"""
/-- The fold of JOINM. -/
def joinStep (op : Nat) (signed : Bool) (x e : Nat) : Nat :=
  let le := if signed then decide (sx 64 x ≤ sx 64 e) else decide (x ≤ e)
  match op with
  | 0 => (x + e) % 2 ^ 64
  | 1 => fadd32 (x % 2 ^ 32) (e % 2 ^ 32)
  | 2 => if le then x else e
  | _ => if le then e else x

/-- JOINM (R278). -/
def execJoinm (x : MW) : State → Host.Outcome State Fault Refusal := run <|
  issue x.h x.a x.b (fun _ => { rd := gPlain x.a ++ gPlain x.b, pops := [(x.d, .write)] }) do
    let a ← rdGp x.a
    let b ← rdGp x.b
    let o := bits b 0 21
    let n := bits b 32 16
    trapIf (bits b 21 11 != 0 || bits b 48 16 != 0 || o % 8 != 0 || n == 0 || decide (4096 < n)) 0x18 0
    let m ← get
    trapIf (spFails m o (8 * n)) 0x15 o
    joinOn (addDisp a x.disp)
    let l ← spRead o (8 * n)
    let q := quadsOf l n
    wrLand .ready x.d (q.tail.foldl (joinStep (bits x.c.toNat 0 2) (Ty.signed x.ty)) (q.headD 0))
    pure none

/-- JOIN_DECREMENT (R268): the steal network subtracts 1 at the counter's bank. -/
def execJoinDecrement (n : Nat) : State → Host.Outcome State Fault Refusal := device do
  let m ← get
  let d ← need (m.decs[n]?)
  change (fun m =>
    let a := spPlace (8 * d.octet) d.off
    let m := storeSp (cellsAt a (toLE 8 (dec64 (m.spad.num a 8)))) m
    { m with decs := m.decs.eraseIdx n })

/-! ## Handles (R299) -/

/-- The running task's buffer that a handle names. -/
def ownBuf (h : Nat) : M Buf := do
  let m ← get
  match bufOf m m.curCore h with
  | some b => do
    trapIf (!m.sl.owned.contains b.off) 0x3F 0
    pure b
  | none => trap 0x3F 0

/-- HGIVE. -/
def execHgive (x : SW) : State → Host.Outcome State Fault Refusal := run <|
  issue x.h x.a x.b (fun s => { rd := gRng s x.a, pops := [(x.a, .read)], handleA := true }) do
    let a ← rdG x.a
    let b ← ownBuf a
    change (fun m => m.updCore m.curCore (fun c => { c with bufs := c.bufs.map (fun y => if y.off = b.off then { y with given := true } else y) }))
    pure none
/-- HFREE: it waits for commands with a range in the buffer. -/
def execHfree (x : SW) : State → Host.Outcome State Fault Refusal := run <|
  issue x.h x.a x.b (fun s => { rd := gRng s x.a, pops := [(x.a, .read)], handleA := true }) do
    let a ← rdG x.a
    let b ← ownBuf a
    freeOwn b
    pure none

/-! ## Stealing (R266, R267) -/

/-- Is slot `j` in the stealing domain of slot `k`? -/
def inDomain (dom k j : Nat) : Bool :=
  let a := coreOf k
  let b := coreOf j
  match dom with
  | 0 => false
  | 1 => pairOf a == pairOf b
  | 2 => octetOf a == octetOf b
  | 3 => clusterOf a == clusterOf b
  | 4 => dieOf a == dieOf b
  | _ => true

def victimsOf (m : Mach) (k : Nat) : List Nat :=
  ((m.slotsOfCtx (m.slot k).ctx).filter (fun j => j != k && inDomain (m.slot k).steald k j))

/-- May the slot steal now? -/
def mayStealNow (m : Mach) (k : Nat) : Bool :=
  let s := m.slot k
  s.idle && s.dqEmpty && !(m.ctx s.ctx).det && s.enabled

/-- STEAL_ROUND: a round starts at the victim that the generator chooses. -/
def execStealRound (k : Nat) : State → Host.Outcome State Fault Refusal := device do
  let m ← get
  let s := m.slot k
  let v := victimsOf m k
  enabledIf (mayStealNow m k && s.victims.isEmpty && s.backoff.isNone && !v.isEmpty)
  let i := gen (coreOf k) s.round % 2 ^ 32 % v.length
  change (fun m => m.updSlot k (fun s => { s with victims := v.drop i ++ v.take i, round := s.round + 1 }))

/-- STEAL_BACKOFF_EXPIRE: 1 µs after an unsuccessful round. -/
def execStealBackoffExpire (k : Nat) : State → Host.Outcome State Fault Refusal := device do
  let m ← get
  let t ← need (m.slot k).backoff
  enabledIf (decide (t ≤ m.sid))
  change (fun m => m.updSlot k (fun s => { s with backoff := none }))

/-- STEAL_REQUEST: the next victim answers with its top entry or "empty"; a saved slot answers "empty" (R258). -/
def execStealRequest (k : Nat) : State → Host.Outcome State Fault Refusal := device do
  let m ← get
  enabledIf (mayStealNow m k)
  match (m.slot k).victims with
  | [] => notEnabled
  | v :: l =>
    match (if (m.slot v).run == .saved then none else takeTop v m) with
    | some (e, m') => change (fun m => unlessEnded (m.slot k).ctx (fun m => gangBeat e.gang (m.updSlot k (fun s =>
        { s with next := some e, nextStolen := true, victims := [], stealOk := (s.stealOk + 1) % 2 ^ 32 }))) m')
    | none => change (fun m => m.updSlot k (fun s =>
        { s with victims := l, stealEmpty := (s.stealEmpty + 1) % 2 ^ 32, backoff := if l.isEmpty then some (m.sid + 1000) else none }))

/-! ## Identity, deques, watchdog interval (R281, R319) -/

def gangOf (m : Mach) (s : Slot) : Option Gang := (s.task.bind (·.e.gang)).bind m.gangs.find

/-- TASKID. -/
def execTaskid (x : SW) : State → Host.Outcome State Fault Refusal := run <|
  issue x.h x.a x.b (fun s => { wr := gRng s x.d, pops := [(x.d, .write)] }) do
    let m ← get
    wrG 2 x.d (taskidWord m.sl)
    pure none
/-- STEALDOM. -/
def execStealdom (x : IW) : State → Host.Outcome State Fault Refusal := run <|
  issue x.h 0 0 (fun _ => {}) do
    changeMine (fun s => { s with steald := x.imm.toNat, victims := [] })
    pure none
/-- DQSTAT. -/
def execDqstat (x : SW) : State → Host.Outcome State Fault Refusal := run <|
  issue x.h x.a x.b (fun _ => { pops := [(x.d, .write)], nondet := true }) do
    let s ← mine id
    wrLand .ready x.d (s.deque.length + s.spilled.length * 2 ^ 8)
    pure none
/-- PCHK. Its word reflects the state at issue, and PRE also a request that comes before the result lands (`askedFor`). -/
def execPchk (x : SW) : State → Host.Outcome State Fault Refusal := run <|
  issue x.h x.a x.b (fun _ => { pops := [(x.d, .write)], nondet := true }) do
    let m ← get
    let live := match gangOf m m.sl with
      | some G => G.live
      | none => 0
    wrLand .gang x.d (min live (2 ^ 32 - 1) + ofBool m.cx.pre.isSome * 2 ^ 32)
    pure none
/-- WDCFG. -/
def execWdcfg (x : IW) : State → Host.Outcome State Fault Refusal := run <|
  issue x.h 0 0 (fun _ => {}) do
    change (fun m => match m.sl.task.bind (·.e.gang), gangOf m m.sl with
      | some g, some G => { m with gangs := m.gangs.put g { G with wdi := x.imm.toNat, per := true, timer := m.sid } }
      | _, _ => m)
    pure none
/-- DPATH (R319). -/
def execDpath (x : SW) : State → Host.Outcome State Fault Refusal := run <|
  issue x.h x.a x.b (fun s => { wr := gRng s x.d, pops := [(x.d, .write)] }) do
    let s ← mine id
    wrG 2 x.d (match s.task with
      | some t => if bitAt x.mod.toNat 0 then t.ord % 2 ^ 64 else t.e.path
      | none => 0)
    pure none
/-- DQSPILL (R282). -/
def execDqspill (x : MW) : State → Host.Outcome State Fault Refusal := run <|
  issue x.h x.a x.b (fun _ => { rd := gPlain x.a ++ gPlain x.b, priv := true }) do
    let a ← rdGp x.a
    let b ← rdGp x.b
    let ea := addDisp a x.disp
    let s ← mine id
    trapIf (ea % 128 != 0 || decide (64 ≤ b) || !(b == 0 || (decide (7 ≤ b) && decide (b ≤ 20)))) 0x18 0
    trapIf (!s.spilled.isEmpty) 0x34 0
    changeMine (fun s => { s with dqring := b + bits ea 7 49 * 128, spillHead := 0, spillCnt := 0 })
    pure none

end Sys2Proof.Machine
end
"""
PROBLEM DESCRIPTION =>
Show every line in the records above that contains the word "gangOf".

YOUR RESPONSE =>
def gangOf (m : Mach) (s : Slot) : Option Gang := (s.task.bind (·.e.gang)).bind m.gangs.find
    let live := match gangOf m m.sl with
    change (fun m => match m.sl.task.bind (·.e.gang), gangOf m m.sl with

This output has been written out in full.